- Overall divorces tend to pick up, rather than decrease, in periods of economic growth when incomes rise across the board, according to the American Academy of Matrimonial Lawyers.
- For wealthy couples, splitting a household in two gets even trickier when there are complicated assets to value and distribute.
It's no surprise that your likelihood of divorce is somewhat based on your relationship with money.
Money is the leading cause of stress in a relationship, according to data from Northwestern Mutual's 2018 Planning & Progress Study. The survey of over 2,000 adults found that 41% of people said financial anxiety impacts their relationship with a spouse or partner.
And the more money you have, the more problems you face (or so said the late rapper Notorious B.I.G.).
That, in turn, has meant more couples are calling it quits, according to the American Academy of Matrimonial Lawyers. Divorces tend to pick up rather than decrease during an economic boom, the organization said.
"It's easier to swallow when your net worth is higher," said Michael Stutman, a past president of the New York Chapter of the AAML and a founding partner of the Manhattan-based matrimonial law firm of Stutman Stutman & Lichtenstein. Stutman said he has also seen a rise in high-net-worth divorce filings.
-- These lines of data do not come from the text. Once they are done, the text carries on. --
-- ==== Sys2Proof/Machine/Scaler.lean ====
section
/-! DEFINITION. The pre-scalers' arithmetic (R84 to R91) and the end of a pass (R97). -/

namespace Sys2Proof.Machine

/-- Coefficients of the BILINEAR filter at phase `p` (R89). -/
def bilinear (p : Nat) : List Int := [1024 - 32 * p, 32 * p]

/-- Coefficients of the CUBIC filter at phase `p` (R89): the convolution kernel with a = -0.5 in S1.10, the second tap making the sum 1,024. -/
def cubic (p : Nat) : List Int :=
  let t : Int := p
  let c0 := rnd 6 (-(t ^ 3) + 64 * t ^ 2 - 1024 * t)
  let c2 := rnd 6 (-(3 * t ^ 3) + 128 * t ^ 2 + 1024 * t)
  let c3 := rnd 6 (t ^ 3 - 32 * t ^ 2)
  [c0, 1024 - c0 - c2 - c3, c2, c3]

/-- Coefficient `k` of a coefficient memory of two S1.10 values a word (R118). -/
def coef (s : State) (a : Nat → Nat) (k : Nat) : Int :=
  if k % 2 = 0 then sx 12 (s.rf (a (k / 2)) 11 0) else sx 12 (s.rf (a (k / 2)) 27 16)

/-- The coefficients of one direction at phase `p` (R89): tap (k mod T) of phase k / T, with T the memory's own tap count. -/
def sclCoefs (s : State) (a : Nat → Nat) (memTaps filt taps p : Nat) : List Int :=
  if filt = 0 then bilinear p
  else if filt = 1 then cubic p
  else (List.range taps).map fun k => coef s a (memTaps * p + k)

/-- A source texel's working value and alpha (R86). What a texel with an uncorrectable error gives the spec leaves open: a free value for each. -/
def sclTexel (s : State) (e : BufEntry) (x y : Nat) : Int × Int :=
  let b := e.base + y * e.stride + 2 * x
  let free := Config.free (s.free + (b - e.base))
  let b0 := if s.isUe b then free % 256 else s.ldN b
  let w := b0 + 256 * (if s.isUe b then free / 256 % 256 else s.ldN (b + 1))
  if e.fmt = 0 then (w, 0xFFFF)
  else if e.fmt = 1 then (b0 * 257, (w / 256 * 257 : Nat))
  else if e.fmt = 5 then (b0 * 257, 0xFFFF)
  else if e.fmt = 6 then ((w % 1024 * 64 + w % 1024 / 16 : Nat), 0xFFFF)
  else ((w % 4096 * 16 + w % 4096 / 256 : Nat), 0xFFFF)

/-- The source position of output position `o` in U16.16 (R87): half a step rounded to nearest, ties up, and saturated (R8). -/
def sclPos (step c o : Nat) : Nat := satU 32 ((c * 65536 + ((2 * o + 1) * step + 1) / 2 : Nat) - 0x8000 : Int)

/-- Source taps of output position `o` (R87): indices clamped to the crop window `[c, c + n)`, with their coefficients. -/
def sclTaps (coefs : Nat → List Int) (taps step c n o : Nat) : List (Nat × Int) :=
  let p : Int := sclPos step c o
  let clamp := fun (i : Int) => (max (c : Int) (min i (c + n - 1))).toNat
  if taps = 1 then [(clamp ((p + 0x8000) / 65536), 1024)]
  else
    let i := p / 65536
    let ph := ((p % 65536) / 2048).toNat
    ((coefs ph).zipIdx).map fun (k, j) => (clamp (i - (taps / 2 : Nat) + 1 + j), k)

/-- A filtered output value pair (R88): vertical sums, then the horizontal sum, exact, then (Σ + 2^19) >> 20 saturated to 16 bits. -/
def sclPixel (s : State) (e : BufEntry) (hs vs : List (Nat × Int)) : Nat × Nat :=
  let col := fun x => vs.foldl (fun (a : Int × Int) t => let v := sclTexel s e x t.1; (a.1 + t.2 * v.1, a.2 + t.2 * v.2)) (0, 0)
  let r := hs.foldl (fun (a : Int × Int) t => let v := col t.1; (a.1 + t.2 * v.1, a.2 + t.2 * v.2)) (0, 0)
  (satU 16 (rnd 20 r.1), satU 16 (rnd 20 r.2))

/-- The output bytes of a pixel (R88). -/
def sclOut (s : State) (k : Fin 4) (e : BufEntry) (r : Nat × Nat) : List Nat :=
  if s.rb (R.SCL_CFG k) 18 then [min 255 ((r.1 + 0x80) / 256), min 255 ((r.2 + 0x80) / 256)]
  else bytesLE 2 (if e.fmt = 0 then r.1 else satU 16 (rnd 16 (r.1 * s.rf (R.SCL_LSCALE k) 15 0)))

/-- Row `y` of the image that a pass writes. -/
def sclRow (s : State) (k : Fin 4) (e d : BufEntry) (y : Nat) : List Nat :=
  let cfg := R.SCL_CFG k; let filt := s.rf cfg 17 16
  let ht := s.rf cfg 14 11; let vt := s.rf cfg 10 8
  let hs := sclCoefs s (R.SCL_HCOEF k) 8 filt ht
  let vs := sclCoefs s (R.SCL_VCOEF k) 6 filt vt
  let v := sclTaps vs vt (s.rf (R.SCL_STEP_V k) 23 0) (s.rf (R.SCL_CROP_XY k) 30 16) (s.rf (R.SCL_CROP_WH k) 30 16) y
  (List.range d.w).flatMap fun x =>
    sclOut s k e (sclPixel s e (sclTaps hs ht (s.rf (R.SCL_STEP_H k) 23 0) (s.rf (R.SCL_CROP_XY k) 14 0) (s.rf (R.SCL_CROP_WH k) 14 0) x) v)

/-- Read the crop window row by row (R84, R535, R536). -/
def sclRead (k : Fin 4) (e : BufEntry) (s : State) : State :=
  let x := s.rf (R.SCL_CROP_XY k) 14 0; let y := s.rf (R.SCL_CROP_XY k) 30 16
  s.over (List.range (s.rf (R.SCL_CROP_WH k) 30 16)) fun s j =>
    (guardedRead (.scl k) (e.base + (y + j) * e.stride + 2 * x) (2 * s.rf (R.SCL_CROP_WH k) 14 0) s).2

/-- Write the pass's image into its destination row by row (R84): a row is dropped where memory is guarded, by the firewall among others if the
destination has been flipped meanwhile (R102). -/
def sclWrite (k : Fin 4) (p : SclPass) (s : State) : State :=
  let e := s.buf p.src; let d := s.buf p.dst
  let src := s
  let s := (sclRead k e s).over (List.range d.h) fun s y =>
    let a := d.base + y * d.stride; let l := sclRow src k e d y
    (guardedPut (.scl k) a l (partialUe s a l.length) s).2
  settle { s with free := s.free + (extentEnd e - e.base) }

/-- A completed pass is shown and counted (R97). -/
def sclShow (k : Fin 4) (p : SclPass) (s : State) : State :=
  let s := (s.wr (R.SCL_PASS k) (word (((s.rf (R.SCL_PASS k) 31 16 + 1) % 65536) * 65536 + p.dst))).irq (P.SCL k) 0
  s.stAdd (R.STAT (P.SCL k) 0) 15 0 1

/-- DONE_FENCE of a completed pass is signalled (R97). -/
def sclFence (k : Fin 4) (s : State) : State := if s.rb (R.SCL_CFG k) 19 then signalFence (s.rf (R.SCL_CFG k) 25 20) s else s

/-- The auto-flip of a completed pass (R97): a request that it replaces is counted. -/
def sclFlip (k : Fin 4) (p : SclPass) (s : State) : State :=
  let cfg := R.SCL_CFG k
  if !s.rb cfg 26 then s else
  let n : Fin 8 := Fin.ofNat 8 (s.rf cfg 29 27)
  let s := if s.cmp.lyr[n].pend.isSome then s.stAdd (R.STAT (P.SCL k) 0) 31 16 1 else s
  postFlip n ⟨p.dst, s.rf cfg 25 20, s.rb cfg 19, false, s.now⟩ s

/-- Pre-scaler `k` has no pass running. -/
def sclIdle (k : Fin 4) (s : State) : State := ({ s with cmp := { s.cmp with scl := s.cmp.scl.set k none } }).wb (R.STATUS (P.SCL k)) 0 false

/-- The end of a pass (R95, R97): the image is complete, SCL_PASS, DONE_FENCE, the auto-flip, and the release of the source. The pass uses the
registers live at its end, also where a commit has applied during it (log entry 140). -/
def sclEnd (k : Fin 4) (s : State) : State :=
  match s.cmp.scl[k] with
  | none => s
  | some p => sclFlip k p (sclFence k (sclShow k p (sclRelease p (sclIdle k (sclWrite k p s)))))

/-- The effect of a write to SCL_KICK (R92): a trigger. -/
def sclKick (k : Fin 4) (_ w : Word) (s : State) : State := if bitOf w 0 ∧ s.rf (R.SCL_CFG k) 1 0 = 0 then sclTrigger k s else s

end Sys2Proof.Machine
end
"Essentially, people feel there's more money left over after they dissolve their marriage and split up the spoils," he said.
By an almost 2-to-1 margin, lawyers polled by the academy said they typically only see a decline in the number of divorces during national economic downturns. When forced to weigh damaged marriages against tight budgets and uncertain financial outlooks, many spouses seem more willing to try and wait it out, the AAML found.
"It's easier to write a check for $5 million when you have $10 million than it is to write a check for $50 when you have for $100," Stutman said.
However, splitting a household in two is hard enough. Divisions get even trickier when there are complicated assets to value and distribute -- such as art, wine and antiques or silverware. "There is a risk with any type of collectible for which there is not a ready exchange," Stutman said.
That's when turning to a qualified professional is key, he added. "If you are not confident in your own view of what things are worth, then you need to rely on the opinion of people who are trained."
In addition, division of property is typically a non-taxable event. The same now goes for alimony payments, which are no longer tax-deductible for the payor and considered taxable income for the payee under the Tax Cuts and Jobs Act.
One divorce calculator shows that there could be less money to go around under the new tax rules — which may put more pressure on the valuations of illiquid assets.
Ideally, you'll reach a common ground on those valuations. If not, you may be forced to sell your stuff whether you want to or not.
That was the case with real estate developer Harry Macklowe and his now ex-wife, Linda, who were ordered to unload their blue-chip art collection, worth around $700 million, when the couple's respective experts couldn't agree on what the collection was worth, according to Bloomberg.
"There is nothing that will provide you with fair market value like the fair market," Stutman said.
But it doesn't matter how wealthy you are, being forced to say goodbye to a Warhol will sting.